Storing at a negative index removes the cost at indexing, but not
elsewhere. It still consumes more memory and makes `push` slower,
especially since it has to do more than more offset based on alignment
with at least one overflow check.

In the "negative index scheme", the length and capacity in the Vec would be identical to what is it in the current implementation. Hence the code will be identical, except for while allocating/deallocatiing. (ie, push() would have the same performance)

It has to check for overflow on any addition like this. The inability to
pass a size to `dealloc` is not going to be free either. Teaching LLVM
to understand the pointer gymnastics here means trying to make it
simpler rather than allowing it to become more complicated.
I don't understand what addition you mean? The only time you need the size stored in the negative index
is to call dealloc.

You absolutely can pass size into dealloc while destructing ~[T]. Just use the size, stored in the negative
index.


I'm not at all concerned about it. I think it would be a huge mistake to
use `~[T]` frequently at all, and I'm simply pointing out that this is
not going to be a no-op because that claim was made several times.
I will be a no-op, if you use null (0) to indicate 0-capacity, and special value(1?) to indicate
Option::None.


An empty vector is not the same as `None`. Reserving an address is also
not possible in all environments Rust is going to be used in as a
language, and I think it should be up to the allocator implementation
rather than hard-coded knowledge in the compiler. At the moment, the
`Some(~())` problem is fixed with no overhead anywhere, and allocators
have the choice between a sentinel and clamping zero-size allocations to 1.
Can you name one architecture, where we are not able to find a single extra invalid virtual address
other than 0?

Just to clear, the "negative index scheme", will allow free() to take the size argument.

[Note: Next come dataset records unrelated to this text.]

theorem DitherInv.nextRow {src dst width cells y : Nat} {m : Memory} {st : Memory × Accum}
    (h : DitherInv src dst width cells m y width st) :
    DitherInv src dst width cells m (y + 1) 0 (st.1, st.2.endRow width) := by
  refine ⟨h.outside, fun y' x' hx' hlt c => h.out y' x' hx' (by omega) c, fun c => ?_, fun c => ?_,
    fun c j h1 h2 => ?_, fun c j h1 h2 => ?_⟩
  · simpa [ChanRows.endRow] using h.lenNxt c
  · simp [ChanRows.endRow]
  · simp only [Accum.get_endRow, ChanRows.endRow]
    rw [h.nxt c j (by omega) h2, if_neg (show ¬(j = 0 + 1 ∧ 0 < 0) by omega)]
    simp only [pendingAbove, errorFromAbove]
    rw [if_pos (show j - 1 < width by omega), show j - 1 + 1 = j by omega, show j - 1 - 1 = j - 2 by omega]
    by_cases hj : 2 ≤ j
    · rw [if_pos (show 2 ≤ j ∧ j - 2 < width by omega), if_pos (show 0 < j - 1 by omega), Nat.add_zero]
    · rw [if_neg (show ¬(2 ≤ j ∧ j - 2 < width) by omega), if_neg (show ¬0 < j - 1 by omega), Nat.add_zero]
  · simp only [Accum.get_endRow, ChanRows.endRow]
    rw [Row.cell_allZero]
    simp

/-- DIFFUSE's memory, seen pixel by pixel (41_dither.md R120 to R126). -/
theorem read_ditherImage {src dst width height : Nat} {m : Memory} {a : Accum}
    (hsd : src + 8 * (width * height) ≤ dst ∨ dst + 4 * (width * height) ≤ src) :
    (∀ y < height, ∀ x < width, ∀ c, (ditherImage src dst width height m a).1.read (narrowAddr dst (flat width x y) c) =
        BitVec.ofNat 8 (ditherOut (clamped width (samples m src width c) y x))) ∧
      ∀ b, (b < dst ∨ dst + 4 * (width * height) ≤ b) →
        (ditherImage src dst width height m a).1.read b = m.read b := by
  have h := forRange_induct (n := height) (f := ditherRow src dst width) (a := (m, a.zeroFirst width))
    (fun y st => DitherInv src dst width (width * height) m y 0 st)
    ⟨fun _ _ => rfl, fun y' x' _ hlt => absurd hlt (by omega),
      fun c => by simpa using Row.length_zeroFirst (a.get c).cur width,
      fun c => by simpa using Row.length_zeroFirst (a.get c).nxt width,
      fun c j h1 h2 => by simp [Row.cell_zeroFirst, pendingAbove, show j < width + 2 by omega],
      fun c j h1 h2 => by simp [Row.cell_zeroFirst, show j < width + 2 by omega]⟩
    (fun y hy st hst => by
      have hrow := forRange_induct (n := width) (f := fun x st => forChannels (ditherSample src dst width x y) st)
        (a := st) (fun x st => DitherInv src dst width (width * height) m y x st) hst
        (fun x hx st hst => hst.pixel hsd hx hy)
      exact hrow.nextRow)
  exact ⟨fun y hy x hx c => h.out y x hx (.inl hy) c, h.outside⟩

/-! ### The rows a DIFFUSE leaves -/

/-- What x pixels of a row can have added to cell j of the next row at most: 255 times the weights (41_dither.md R123, R126). -/
def nextBound (x j : Nat) : Nat :=
  255 * ((if j < x then 3 else 0) + (if 1 ≤ j ∧ j - 1 < x then 5 else 0) + if 2 ≤ j ∧ j - 2 < x then 1 else 0)

/-- A channel's rows after x pixels of a row: the next row's first W + 2 cells stay within the bound, its others are as
`rest` gives them. -/
structure RowsInv (width x : Nat) (rest : Nat → Nat) (r : ChanRows) : Prop where
  lenCur : width + 2 ≤ r.cur.cells.length
  lenNxt : width + 2 ≤ r.nxt.cells.length
  used : ∀ j < width + 2, r.nxt.cell j ≤ nextBound x j
  rest : ∀ j, width + 2 ≤ j → r.nxt.cell j = rest j

theorem RowsInv.distribute {width x : Nat} {rest : Nat → Nat} {r : ChanRows} (h : RowsInv width x rest r) (hx : x < width)
    {e : Nat} (he : e ≤ 255) : RowsInv width (x + 1) rest (r.distribute x e) := by
  have hl := h.lenNxt
  have hc : ∀ j, (r.distribute x e).nxt.cell j = r.nxt.cell j + (if j = x then 3 * e else 0) +
      (if j = x + 1 then 5 * e else 0) + if j = x + 2 then 1 * e else 0 := by
    intro j
    simp only [ChanRows.distribute]
    rw [Row.cell_add (by simp [Row.add]; omega), Row.cell_add (by simp [Row.add]; omega), Row.cell_add (by omega)]
  refine ⟨by simpa [ChanRows.distribute, Row.add] using h.lenCur, by simpa [ChanRows.distribute, Row.add] using hl,
    fun j hj => ?_, fun j hj => ?_⟩
  · have hu := h.used j hj
    rw [hc]
    unfold nextBound at *
    by_cases h1 : j = x
    · subst h1; simp at *; split at hu <;> split at hu <;> simp_all <;> omega
    · by_cases h2 : j = x + 1
      · subst h2; simp at *; split at hu <;> simp_all <;> omega
      · by_cases h3 : j = x + 2
        · subst h3; simp at *; omega
        · rw [if_neg h1, if_neg h2, if_neg h3]
          simp only [show (j < x + 1) = (j < x) by simp; omega,
            show (1 ≤ j ∧ j - 1 < x + 1) = (1 ≤ j ∧ j - 1 < x) by simp; omega,
            show (2 ≤ j ∧ j - 2 < x + 1) = (2 ≤ j ∧ j - 2 < x) by simp; omega]
          omega
  · rw [hc, if_neg (by omega), if_neg (by omega), if_neg (by omega)]
    exact h.rest j hj

theorem RowsInv.pixel {src dst width x y : Nat} {rest : Chan → Nat → Nat} {st : Memory × Accum}
    (h : ∀ c, RowsInv width x (rest c) (st.2.get c)) (hx : x < width) (c : Chan) :
    RowsInv width (x + 1) (rest c) ((forChannels (ditherSample src dst width x y) st).2.get c) := by
  have he := ditherResidual_le
  cases c <;> simp [forChannels, ditherSample, Accum.get_set] <;> exact (h _).distribute hx (he _)

theorem RowsInv.row {src dst width y : Nat} {rest : Chan → Nat → Nat} {st : Memory × Accum}
    (h : ∀ c, RowsInv width 0 (rest c) (st.2.get c)) (c : Chan) :
    (∀ j < width + 2, ((ditherRow src dst width y st).2.get c).cur.cell j ≤ nextBound width j) ∧
      (∀ j, width + 2 ≤ j → ((ditherRow src dst width y st).2.get c).cur.cell j = rest c j) ∧
      ((ditherRow src dst width y st).2.get c).nxt = Row.allZero width ∧
      width + 2 ≤ ((ditherRow src dst width y st).2.get c).cur.cells.length := by
  have hr := forRange_induct (n := width) (f := fun x st => forChannels (ditherSample src dst width x y) st) (a := st)
    (fun x st => ∀ c, RowsInv width x (rest c) (st.2.get c)) h (fun x hx st hst c => RowsInv.pixel hst hx c) c
  simp only [ditherRow, Accum.get_endRow, ChanRows.endRow]
  exact ⟨hr.used, hr.rest, trivial, hr.lenNxt⟩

b) If that makes implementation of Option complicated, then use the
special pointer value to represent
a zero capacity. We can use that special value in Vec<T> as well, even
though it is not needed. This
will keep Vec<T> -> ~[T] a no-op.
This will add a branch to every deallocation call.

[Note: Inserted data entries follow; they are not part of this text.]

-- ==== Sys2Proof/Tests/Slice0.lean ====
section
/-! SUPPORT. Tests of the model, their expected results from spec/95_test_vectors.md and the rules, and for each
statement with hypotheses a state and operands that meet them. -/

set_option maxRecDepth 100000

namespace Sys2Proof.Tests

open Sys2Proof Sys2Proof.Machine Sys2Proof.Claims

/-! ### Helpers -/

/-- A memory with these runs of bytes written. -/
def memOf (l : List (Nat × List Nat)) : Memory :=
  l.foldl (fun m p => m.writeBytes p.1 (p.2.map (BitVec.ofNat 8))) []

/-- The parameters of 95_test_vectors.md: MEM_SIZE = 0x10000, DW_MAX = 65535. -/
def vectors : Config := { memSize := 0x10000, dwMax := 65535, pxsBase := 0x40000000 }

/-- An idle machine with this memory. -/
def idleWith (m : Memory) : State := { State.reset with cfg := vectors, mem := m }

/-- A run about to fetch at address 0. -/
def running (m : Memory) : State := { idleWith m with phase := .fetch }

/-- The next state, if the outcome is one. -/
def after : Host.Outcome State Fault Refusal → State
  | .next s => s
  | .fault _ => State.reset
  | .refused _ => State.reset

/-- The outcome is a next state. -/
def ran : Host.Outcome State Fault Refusal → Bool
  | .next _ => true
  | .fault _ => false
  | .refused _ => false

theorem eq_next_of_ran {o : Host.Outcome State Fault Refusal} (h : ran o = true) : o = .next (after o) := by
  cases o with
  | next s => rfl
  | fault _ => cases h
  | refused _ => cases h

/-- RES_W, RES_H, RES_WASTE. -/
def res (s : State) : Nat × Nat × Nat := (s.resW.toNat, s.resH.toNat, s.resWaste.toNat)

/-- The outcome is a next state with this error and this memory, CMD_PTR and CMD_COUNT unchanged. -/
def errs (o : Host.Outcome State Fault Refusal) (s : State) (code : ErrCode) (info : Nat) : Bool :=
  ran o && decide ((after o).errCode = code) && decide ((after o).errInfo.toNat = info) && (after o).err &&
    decide ((after o).mem = s.mem) && decide ((after o).cmdPtr = s.cmdPtr) && decide ((after o).cmdCount = s.cmdCount)

/-- n bytes of 00. -/
def zeros (n : Nat) : List Nat := List.replicate n 0

/-! ### WellFormed: every operand position is checked, at the first number that does not fit -/

def tooBig : Nat := 2 ^ 32

def topWord : Nat := 2 ^ 32 - 1

theorem test_wellFormed_diffuse_seqEnc_strEnc_raster :
    [Instr.diffuse tooBig 0 0 0, .diffuse 0 tooBig 0 0, .diffuse 0 0 tooBig 0, .diffuse 0 0 0 tooBig,
      .seqEnc tooBig 0 0 0 0, .seqEnc 0 tooBig 0 0 0, .seqEnc 0 0 tooBig 0 0, .seqEnc 0 0 0 tooBig 0,
      .seqEnc 0 0 0 0 tooBig, .strEnc tooBig 0 0 0 0, .strEnc 0 tooBig 0 0 0, .strEnc 0 0 tooBig 0 0,
      .strEnc 0 0 0 tooBig 0, .strEnc 0 0 0 0 tooBig, .raster tooBig 0 0 0 0, .raster 0 tooBig 0 0 0,
      .raster 0 0 tooBig 0 0, .raster 0 0 0 tooBig 0, .raster 0 0 0 0 tooBig].all
      (fun i => !i.wellFormed) = true := by decide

No it wouldn't. Vec, doesn't have to check the pointer. Just check the capacity.

c) Conversion between Vec<T> -> ~[T] is not likely to be common. So,
doing an additional check is okay?
It's not about there being an additional check. It's about it having to
drop excess capacity, which will make conversions to and from `~[T]`
hurt. This can easily result in higher time complexity rather than just
a constant factor slowdown.

I don't think conversion from `Vec<T>` -> `~[T]` is important, and I
just want to make it clear that there's no way it is going to be free.

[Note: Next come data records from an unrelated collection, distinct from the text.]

-- ==== Sys2Proof/Machine/Sparse.lean ====
section
/-! DEFINITION. Sparse maps in one canonical form (keys strictly rising, no entry equal to what an unlisted key
reads as) and byte memories over them. -/

namespace Sys2Proof.Machine

/-- What key `k` holds; `d` gives what an unlisted key reads as. -/
def sget {α : Type} (d : Nat → α) : Sparse α → Nat → α
  | [], k => d k
  | (k', v) :: r, k => if k = k' then v else sget d r k

/-- Drop every entry of key `k`. -/
def sdel {α : Type} : Sparse α → Nat → Sparse α
  | [], _ => []
  | (k', w) :: r, k => if k' = k then sdel r k else (k', w) :: sdel r k

/-- Write key `k`. Writing what an unlisted key reads as removes the entry, so that equal maps are equal data. -/
def sset {α : Type} [DecidableEq α] (d : Nat → α) : Sparse α → Nat → α → Sparse α
  | [], k, v => if v = d k then [] else [(k, v)]
  | (k', w) :: r, k, v =>
    if k' = k then sset d r k v
    else if k < k' then (if v = d k then (k', w) :: sdel r k else (k, v) :: (k', w) :: sdel r k)
    else (k', w) :: sset d r k v

/-- Every listed key is at least `lo`, keys rise strictly, no entry is a default. -/
def swfFrom {α : Type} [DecidableEq α] (d : Nat → α) : Nat → Sparse α → Bool
  | _, [] => true
  | lo, (k, v) :: r => decide (lo ≤ k) && !decide (v = d k) && swfFrom d (k + 1) r

/-- The canonical form holds. -/
def swf {α : Type} [DecidableEq α] (d : Nat → α) (m : Sparse α) : Bool := swfFrom d 0 m

/-- One source of undefined contents: byte `a` of a range reads as the free byte of `event` at `a + shift`. -/
structure FreeSrc where
  event : Nat
  shift : Int
deriving DecidableEq, Repr

/-- A range of addresses `lo ≤ a < hi` whose unlisted bytes were set together. -/
structure MemFill where
  lo : Nat
  hi : Nat
  src : List FreeSrc
deriving DecidableEq, Repr

/-- A byte memory. `fill` and `ranges` (newest first) say what an unlisted byte reads as: the XOR of the free bytes of
the listed sources, so the empty list is zero, a list of one source is undefined contents (00 R15), and longer lists
come from parity (12 R365). -/
structure Mem where
  fill : List FreeSrc
  ranges : List MemFill
  cells : Sparse Byte
deriving DecidableEq, Repr

/-- The XOR of the free bytes of some sources at one address. -/
def freeXor (a : Nat) : List FreeSrc → Byte
  | [] => 0
  | f :: r => Config.freeByte f.event ((a : Int) + f.shift).toNat ^^^ freeXor a r

/-- The sources behind an unlisted byte. -/
def Mem.srcAt (m : Mem) (a : Nat) : List FreeSrc :=
  match m.ranges.find? (fun r => decide (r.lo ≤ a ∧ a < r.hi)) with
  | some r => r.src
  | none => m.fill

/-- What an unlisted address reads as. -/
def Mem.dflt (m : Mem) (a : Nat) : Byte := freeXor a (m.srcAt a)

/-- The zeroed memory. -/
def Mem.zero : Mem := { fill := [], ranges := [], cells := [] }

/-- A memory whose contents are undefined (00_scope.md R15) since event `n`. DESIGN CHOICE, assumption 3. -/
def Mem.undef (n : Nat) : Mem := { fill := [{ event := n, shift := 0 }], ranges := [], cells := [] }

def Mem.get (m : Mem) (a : Nat) : Byte := sget m.dflt m.cells a

def Mem.set (m : Mem) (a : Nat) (b : Byte) : Mem := { m with cells := sset m.dflt m.cells a b }

/-- Set every byte of `lo ≤ a < hi` to what `src` gives: zero for the empty list, undefined for a fresh event. -/
def Mem.fillRange (m : Mem) (lo hi : Nat) (src : List FreeSrc) : Mem :=
  { m with ranges := { lo := lo, hi := hi, src := src } :: m.ranges,
           cells := m.cells.filter (fun c => decide (c.1 < lo ∨ hi ≤ c.1)) }

/-- Undefined contents of a range since event `n` (R15). DESIGN CHOICE, assumption 3. -/
def Mem.spoil (m : Mem) (lo hi n : Nat) : Mem := m.fillRange lo hi [{ event := n, shift := 0 }]

/-- Undefined contents of a range that is written anew time and again: earlier fills inside it are forgotten. -/
def Mem.respoil (m : Mem) (lo hi n : Nat) : Mem :=
  ({ m with ranges := m.ranges.filter (fun r => !decide (lo ≤ r.lo ∧ r.hi ≤ hi)) } : Mem).spoil lo hi n

/-- Zeros in a range. -/
def Mem.clear (m : Mem) (lo hi : Nat) : Mem := m.fillRange lo hi []

/-- The canonical form of a memory. -/
def Mem.wf (m : Mem) : Bool := swf m.dflt m.cells

/-- Write a run of bytes from address `a` on. -/
def Mem.setBytes (m : Mem) (a : Nat) : List Byte → Mem
  | [] => m
  | b :: r => (m.set a b).setBytes (a + 1) r

/-- Read `n` bytes from address `a` on, lowest first. -/
def Mem.bytes (m : Mem) : Nat → Nat → List Byte
  | _, 0 => []
  | a, n + 1 => m.get a :: m.bytes (a + 1) n

/-- Bytes of several memories XORed: each source is a memory with the address its range starts at. -/
def xorAt (srcs : List (Mem × Nat)) (i : Nat) : Byte := srcs.foldl (fun b s => b ^^^ s.1.get (s.2 + i)) 0

/-- Insert into an ascending list without repeats. -/
def insertAsc (n : Nat) : List Nat → List Nat
  | [] => [n]
  | a :: r => if n < a then n :: a :: r else if n = a then a :: r else a :: insertAsc n r

/-- Positions below `len` at which the unlisted contents of some source change, ascending with 0. -/
def xorCuts (srcs : List (Mem × Nat)) (len : Nat) : List Nat :=
  let cs := srcs.flatMap (fun s => s.1.ranges.flatMap (fun r => [r.lo, r.hi].filterMap (fun x =>
    if s.2 < x ∧ x < s.2 + len then some (x - s.2) else none)))
  cs.foldl (fun l n => insertAsc n l) [0]

/-- Set bytes [lo, lo + len) of a memory to the XOR of ranges of others (12 R365, R368, R370). -/
def Mem.xorRange (m : Mem) (lo len : Nat) (srcs : List (Mem × Nat)) : Mem :=
  let cuts := xorCuts srcs len
  let src (i : Nat) : List FreeSrc := srcs.flatMap (fun s => (s.1.srcAt (s.2 + i)).map (fun f =>
    { f with shift := f.shift + (s.2 : Int) - (lo : Int) }))
  let m := (cuts.zip (cuts.tail ++ [len])).foldl (fun m c => m.fillRange (lo + c.1) (lo + c.2) (src c.1)) m
  let keys := (srcs.flatMap (fun s => s.1.cells.filterMap (fun c =>
    if s.2 ≤ c.1 ∧ c.1 < s.2 + len then some (c.1 - s.2) else none))).foldl (fun l n => insertAsc n l) []
  keys.foldl (fun m i => m.set (lo + i) (xorAt srcs i)) m

/-- The little-endian number of a byte list (00_scope.md R11). -/
def leNat : List Byte → Nat
  | [] => 0
  | b :: r => b.toNat + 256 * leNat r

/-- The `n` little-endian bytes of a number (R11). -/
def leBytes : Nat → Nat → List Byte
  | 0, _ => []
  | n + 1, v => BitVec.ofNat 8 v :: leBytes n (v / 256)

/-- The little-endian number of `n` bytes at `a`. -/
def Mem.nat (m : Mem) (a n : Nat) : Nat := leNat (m.bytes a n)

/-- One 32-bit accumulator tile (03 R69): entry 128 × row + column. `fill` as for a memory; an unlisted entry of a
zeroed tile is +0. -/
structure Tile where
  fill : Option Nat
  cells : Sparse Word
deriving DecidableEq, Repr

def Tile.dflt (t : Tile) (k : Nat) : Word :=
  match t.fill with
  | none => 0
  | some n => Config.freeWord 32 (n + k)

def Tile.zero : Tile := { fill := none, cells := [] }

/-- A tile left undefined (R15); its entries use 16,384 free values from `n` on. DESIGN CHOICE, assumption 3. -/
def Tile.undef (n : Nat) : Tile := { fill := some n, cells := [] }

def Tile.get (t : Tile) (k : Nat) : Word := sget t.dflt t.cells k

def Tile.set (t : Tile) (k : Nat) (v : Word) : Tile := { t with cells := sset t.dflt t.cells k v }

def Tile.wf (t : Tile) : Bool := swf t.dflt t.cells

end Sys2Proof.Machine
end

The cost can not simply be hand-waved away by moving it elsewhere, such
as requiring new branches and losing the ability to pass a size to
`dealloc`.

We "negative index scheme" does not require you to drop excess capacity. With this scheme, ~[T] and Vec<T> would contain the same amount info. The only difference is that in ~[T], the capacity is stored at a negative index. In Vec<T>, capacity is stored, both inline and at the negative
index.

The only overhead would be a couple of checks/additions during allocation/deallocation. Everything
else would perform exactly as it does now.